* Record extracts
-- ==== Sys2Proof/Laws/KeepsMemory.lean ====
section
/-! SUPPORT. What the operations of Machine/Memory.lean keep: one lemma each. -/

set_option linter.unusedTactic false
set_option linter.unreachableTactic false

namespace Sys2Proof.Machine

theorem State.countUe_sound {q : List Instr} (s : State) (w : Nat)
    (hq : State.Sound s q) :
    State.Sound (State.countUe s w) q := by
  unfold State.countUe
  repeat' first
    | (with_reducible first
      | assumption | apply State.setFld_sound | apply State.bump_sound | apply State.raise_sound | intro _)
    | split | dsimp only

theorem State.dramFetch_sound {q : List Instr} (s : State) (a : Nat) (n : Nat)
    (hq : State.Sound s q) :
    State.Sound (State.dramFetch s a n).2 q := by
  unfold State.dramFetch
  repeat' first
    | (with_reducible first
      | assumption | apply State.countUe_sound | apply foldl_sound | apply foldl_snd_sound
      | fail_if_no_progress apply sound_with | intro _ | refine pair_sound (by assumption) ?_
      | refine opt_elim (by assumption) ?_ | refine optP_elim (by assumption) ?_ | refine optP_elim' (by assumption) ?_
      | refine exc_elim (by assumption) ?_)
    | split | dsimp only

end Sys2Proof.Machine
end

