theorem State.unitFrameError_sound {q : List Instr} (s : State) (u : Nat)
    (hq : State.Sound s q) :
    State.Sound (State.unitFrameError s u) q := by
  unfold State.unitFrameError
  repeat' first
    | (with_reducible first
      | assumption | apply State.bump_sound | apply State.raise_sound | apply State.setUnit_sound | apply State.frameIn_sound
      | apply State.unlockedFrame_sound | apply State.unitLost_sound | apply sound_ite | apply sound_ite_snd
      | fail_if_no_progress apply sound_with | intro _ | refine pair_sound (by assumption) ?_
      | refine opt_elim (by assumption) ?_ | refine optP_elim (by assumption) ?_ | refine optP_elim' (by assumption) ?_
      | refine exc_elim (by assumption) ?_)
    | split | dsimp only

theorem State.prerollDone_sound {q : List Instr} (s : State) (u : Nat)
    (hq : State.Sound s q) :
    State.Sound (State.prerollDone s u) q := by
  unfold State.prerollDone
  repeat' first
    | (with_reducible first
      | assumption | apply State.enterRunning_sound | apply sound_ite | apply sound_ite_snd
      | fail_if_no_progress apply sound_with | intro _ | refine pair_sound (by assumption) ?_
      | refine opt_elim (by assumption) ?_ | refine optP_elim (by assumption) ?_ | refine optP_elim' (by assumption) ?_
      | refine exc_elim (by assumption) ?_)
    | split | dsimp only

theorem State.stopRampDone_sound {q : List Instr} (s : State) (u : Nat)
    (hq : State.Sound s q) :
    State.Sound (State.stopRampDone s u) q := by
  unfold State.stopRampDone
  repeat' first
    | (with_reducible first
      | assumption | apply State.enterPostroll_sound | apply sound_ite | apply sound_ite_snd | intro _)
    | split | dsimp only

theorem State.postrollDone_sound {q : List Instr} (s : State) (u : Nat)
    (hq : State.Sound s q) :
    State.Sound (State.postrollDone s u) q := by
  unfold State.postrollDone
  repeat' first
    | (with_reducible first
      | assumption | apply State.enterStopped_sound | apply State.takeFormat_sound | apply sound_ite | apply sound_ite_snd
      | fail_if_no_progress apply sound_with | intro _)
    | split | dsimp only

theorem State.setBytes48_sound {q : List Instr} (s : State) (f : Nat → Fld) (bs : List Byte)
    (hq : State.Sound s q) :
    State.Sound (State.setBytes48 s f bs) q := by
  unfold State.setBytes48
  repeat' first
    | (with_reducible first
      | assumption | apply State.setFld_sound | apply foldl_sound | apply foldl_snd_sound | intro _)
    | split | dsimp only

theorem State.csBlockComplete_sound {q : List Instr} (s : State) (n : Nat)
    (hq : State.Sound s q) :
    State.Sound (State.csBlockComplete s n) q := by
  unfold State.csBlockComplete
  repeat' first
    | (with_reducible first
      | assumption | apply State.setFld_sound | apply State.bump_sound | apply State.raise_sound | apply State.setAesCap_sound
      | apply State.setBytes48_sound | apply foldl_sound | apply foldl_snd_sound | apply sound_ite | apply sound_ite_snd
      | fail_if_no_progress apply sound_with | intro _ | apply optS_getD)
    | split | dsimp only

theorem State.aesSub_sound {q : List Instr} (s : State) (n : Nat) (vPolicy : Nat) (x : AesSub) (prev : Int)
    (hq : State.Sound s q) :
    State.Sound (State.aesSub s n vPolicy x prev).2 q := by
  unfold State.aesSub
  repeat' first
    | (with_reducible first
      | assumption | apply State.bump_sound | apply State.raise_sound | apply sound_ite | apply sound_ite_snd
      | fail_if_no_progress apply sound_with | intro _)
    | split | dsimp only

theorem State.aesUnlocked_sound {q : List Instr} (s : State) (n : Nat) (z : Bool)
    (hq : State.Sound s q) :
    State.Sound (State.aesUnlocked s n z) q := by
  unfold State.aesUnlocked
  repeat' first
    | (with_reducible first
      | assumption | apply State.setUnit_sound | apply State.enterSyncing_sound | apply foldl_sound | apply foldl_snd_sound
      | apply sound_ite | apply sound_ite_snd | fail_if_no_progress apply sound_with | intro _
      | refine pair_sound (by assumption) ?_ | refine opt_elim (by assumption) ?_ | refine optP_elim (by assumption) ?_
      | refine optP_elim' (by assumption) ?_ | refine exc_elim (by assumption) ?_)
    | split | dsimp only

theorem State.aesFrameRx_sound {q : List Instr} (s : State) (n : Nat) (z : Bool) (subs : List AesSub)
    (hq : State.Sound s q) :
    State.Sound (State.aesFrameRx s n z subs) q := by
  unfold State.aesFrameRx
  repeat' first
    | (with_reducible first
      | assumption | apply State.frameIn_sound | apply State.setAesCap_sound | apply State.csBlockComplete_sound
      | apply State.aesSub_sound | apply State.aesUnlocked_sound | apply sound_ite | apply sound_ite_snd
      | fail_if_no_progress apply sound_with | intro _ | refine pair_sound (by assumption) ?_
      | refine opt_elim (by assumption) ?_ | refine optP_elim (by assumption) ?_ | refine optP_elim' (by assumption) ?_
      | refine exc_elim (by assumption) ?_)
    | split | dsimp only

theorem State.aesFrameTx_sound {q : List Instr} (s : State) (n : Nat)
    (hq : State.Sound s q) :
    State.Sound (State.aesFrameTx s n) q := by
  unfold State.aesFrameTx
  repeat' first
    | (with_reducible first
      | assumption | apply State.emit_sound | apply State.frameOut_sound | apply sound_ite | apply sound_ite_snd
      | fail_if_no_progress apply sound_with | intro _ | refine pair_sound (by assumption) ?_
      | refine opt_elim (by assumption) ?_ | refine optP_elim (by assumption) ?_ | refine optP_elim' (by assumption) ?_
      | refine exc_elim (by assumption) ?_)
    | split | dsimp only

theorem State.prtReject_sound {q : List Instr} (s : State)
    (hq : State.Sound s q) :
    State.Sound (State.prtReject s) q := by
  unfold State.prtReject
  repeat' first
    | (with_reducible first
      | assumption | apply State.bump_sound | intro _)
    | split | dsimp only

theorem State.maskCommand_sound {q : List Instr} (s : State) (n : Nat) (m : Nat)
    (hq : State.Sound s q) :
    State.Sound (State.maskCommand s n m) q := by
  unfold State.maskCommand
  repeat' first
    | (with_reducible first
      | assumption | apply State.portMaskPend_sound | apply sound_ite | apply sound_ite_snd
      | fail_if_no_progress apply sound_with | intro _)
    | split | dsimp only

theorem State.muteCommand_sound {q : List Instr} (s : State) (kind : Nat) (n : Nat) (mute : Nat) (ramp : Nat)
    (hq : State.Sound s q) :
    State.Sound (State.muteCommand s kind n mute ramp) q := by
  unfold State.muteCommand
  repeat' first
    | (with_reducible first
      | assumption | apply State.setFld_sound | apply State.setUnit_sound | apply sound_ite | apply sound_ite_snd
      | fail_if_no_progress apply sound_with | intro _)
    | split | dsimp only

theorem State.prtApply_sound {q : List Instr} (s : State) (c : Cmd)
    (hq : State.Sound s q) :
    State.Sound (State.prtApply s c).2 q := by
  unfold State.prtApply
  repeat' first
    | (with_reducible first
      | assumption | apply State.prtReject_sound | apply State.maskCommand_sound | apply State.muteCommand_sound
      | apply foldl_sound | apply foldl_snd_sound | apply sound_ite | apply sound_ite_snd | fail_if_no_progress apply sound_with
      | intro _ | refine pair_sound (by assumption) ?_ | refine opt_elim (by assumption) ?_
      | refine optP_elim (by assumption) ?_ | refine optP_elim' (by assumption) ?_ | refine exc_elim (by assumption) ?_)
    | split | dsimp only

theorem State.prtCtrlWrite_sound {q : List Instr} (s : State) (n : Nat) (v : Nat)
    (hq : State.Sound s q) :
    State.Sound (State.prtCtrlWrite s n v) q := by
  unfold State.prtCtrlWrite
  repeat' first
    | (with_reducible first
      | assumption | apply State.setFld_sound | apply State.setUnit_sound | apply sound_ite | apply sound_ite_snd
      | fail_if_no_progress apply sound_with | intro _)
    | split | dsimp only
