-- ==== Sys2Proof/Laws/KeepsPeal.lean ====
section
/-! SUPPORT. What the operations of Machine/Peal.lean keep: one lemma each. -/

set_option linter.unusedTactic false
set_option linter.unreachableTactic false

namespace Sys2Proof.Machine

theorem State.setHash_sound {q : List Instr} (s : State) (f : Nat → Fld) (h : List Byte)
    (hq : State.Sound s q) :
    State.Sound (State.setHash s f h) q := by
  unfold State.setHash
  repeat' first
    | (with_reducible first
      | assumption | apply State.setFld_sound | apply foldl_sound | apply foldl_snd_sound | intro _)
    | split | dsimp only

theorem State.bumpGen_sound {q : List Instr} (s : State)
    (hq : State.Sound s q) :
    State.Sound (State.bumpGen s) q := by
  unfold State.bumpGen
  repeat' first
    | (with_reducible first
      | assumption | apply State.setFld_sound | fail_if_no_progress apply sound_with | intro _)
    | split | dsimp only

theorem State.pick_sound {q : List Instr} {α : Type} (s : State) (xs : List α) (hq : State.Sound s q) :
    State.Sound (State.pick s xs).2 q := by
  unfold State.pick
  split
  · exact hq
  · exact State.fresh_sound _ hq

theorem State.movePll00_sound {q : List Instr} (s : State) (fromKhz : Nat) (toKhz : Nat)
    (hq : State.Sound s q) :
    State.Sound (State.movePll00 s fromKhz toKhz) q := by
  unfold State.movePll00
  repeat' first
    | (with_reducible first
      | assumption | apply State.toFallback_sound | apply State.pllSearch_sound | apply sound_ite | apply sound_ite_snd
      | fail_if_no_progress apply sound_with | intro _)
    | split | dsimp only

theorem State.startPll_sound {q : List Instr} (s : State) (n : Nat)
    (hq : State.Sound s q) :
    State.Sound (State.startPll s n) q := by
  unfold State.startPll
  repeat' first
    | (with_reducible first
      | assumption | apply State.pllSearch_sound | apply sound_ite | apply sound_ite_snd | intro _)
    | split | dsimp only

theorem State.bootGoesOn_sound {q : List Instr} (s : State) (c : Cfg)
    (hq : State.Sound s q) :
    State.Sound (State.bootGoesOn s c) q := by
  unfold State.bootGoesOn
  repeat' first
    | (with_reducible first
      | assumption | apply State.setFld_sound | apply State.movePll00_sound | apply State.startPll_sound | apply sound_ite
      | apply sound_ite_snd | fail_if_no_progress apply sound_with | intro _)
    | split | dsimp only

theorem State.reportFailure_sound {q : List Instr} (s : State) (f : Failure)
    (hq : State.Sound s q) :
    State.Sound (State.reportFailure s f) q := by
  unfold State.reportFailure
  repeat' first
    | (with_reducible first
      | assumption | apply State.setFld_sound | apply State.raise_sound | intro _)
    | split | dsimp only

theorem State.startCopy_sound {q : List Instr} (s : State) (slot : Nat) (boot : Bool)
    (hq : State.Sound s q) :
    State.Sound (State.startCopy s slot boot) q := by
  unfold State.startCopy
  repeat' first
    | (with_reducible first
      | assumption | apply State.setFld_sound | apply State.setPlane_sound | apply State.bootStage_sound | apply sound_ite
      | apply sound_ite_snd | fail_if_no_progress apply sound_with | intro _)
    | split | dsimp only

theorem State.rejectStaged_sound {q : List Instr} (s : State) (f : Failure)
    (hq : State.Sound s q) :
    State.Sound (State.rejectStaged s f) q := by
  unfold State.rejectStaged
  repeat' first
    | (with_reducible first
      | assumption | apply State.setFld_sound | apply State.raise_sound | apply State.setPlane_sound
      | apply State.bootStage_sound | apply State.reportFailure_sound | apply State.startCopy_sound | apply sound_ite
      | apply sound_ite_snd | fail_if_no_progress apply sound_with | intro _)
    | split | dsimp only

theorem State.loadHost_sound {q : List Instr} (s : State)
    (hq : State.Sound s q) :
    State.Sound (State.loadHost s) q := by
  unfold State.loadHost
  repeat' first
    | (with_reducible first
      | assumption | apply State.setPlane_sound | apply State.bootStage_sound | apply sound_ite | apply sound_ite_snd
      | fail_if_no_progress apply sound_with | intro _)
    | split | dsimp only

theorem State.loadFlash_sound {q : List Instr} (s : State) (slot : Nat)
    (hq : State.Sound s q) :
    State.Sound (State.loadFlash s slot) q := by
  unfold State.loadFlash
  repeat' first
    | (with_reducible first
      | assumption | apply State.reportFailure_sound | apply State.startCopy_sound | apply sound_ite | apply sound_ite_snd
      | intro _)
    | split | dsimp only

theorem State.loadAbort_sound {q : List Instr} (s : State)
    (hq : State.Sound s q) :
    State.Sound (State.loadAbort s) q := by
  unfold State.loadAbort
  repeat' first
    | (with_reducible first
      | assumption | apply State.fresh_sound | apply State.setPlane_sound | apply State.bootStage_sound | apply sound_ite
      | apply sound_ite_snd | apply sound_dram | apply sound_drams | apply sound_with_filter | apply sound_with_filters
      | fail_if_no_progress apply sound_with | intro _)
    | split | dsimp only

theorem State.copyDone_sound {q : List Instr} (s : State)
    (hq : State.Sound s q) :
    State.Sound (State.copyDone s) q := by
  unfold State.copyDone
  repeat' first
    | (with_reducible first
      | assumption | apply State.setPlane_sound | apply State.bootStage_sound | apply State.pick_sound
      | apply State.rejectStaged_sound | apply sound_ite | apply sound_ite_snd | apply sound_dram | apply sound_drams
      | apply sound_with_filter | apply sound_with_filters | fail_if_no_progress apply sound_with | intro _
      | refine pair_sound (by assumption) ?_ | refine opt_elim (by assumption) ?_ | refine optP_elim (by assumption) ?_
      | refine optP_elim' (by assumption) ?_ | refine exc_elim (by assumption) ?_)
    | split | dsimp only

theorem State.makeLive_sound {q : List Instr} (s : State) (p : Nat) (c : Cfg) (hash : List Byte)
    (hq : State.Sound s q) :
    State.Sound (State.makeLive s p c hash) q := by
  unfold State.makeLive
  repeat' first
    | (with_reducible first
      | assumption | apply State.setFld_sound | apply State.setPlane_sound | apply State.loadAll_sound
      | apply State.setHash_sound | apply State.bumpGen_sound | apply State.bootGoesOn_sound
      | fail_if_no_progress apply sound_with | intro _)
    | split | dsimp only

theorem State.putComposed_sound {q : List Instr} (s : State) (p : Nat) (bs : Option (List Byte)) (hq : State.Sound s q) :
    State.Sound (State.putComposed s p bs) q := by
  cases bs
  · exact hq
  · exact sound_mem hq (Mems.wf_dramWrite _ _ hq.2.2.2)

* What the task requires
Wherever the word "SUPPORT" appears in a line of the data above, copy that line.

* Answer to this task
/-! SUPPORT. What the operations of Machine/Memory.lean keep: one lemma each. -/
/-! SUPPORT. What the operations of Machine/Peal.lean keep: one lemma each. -/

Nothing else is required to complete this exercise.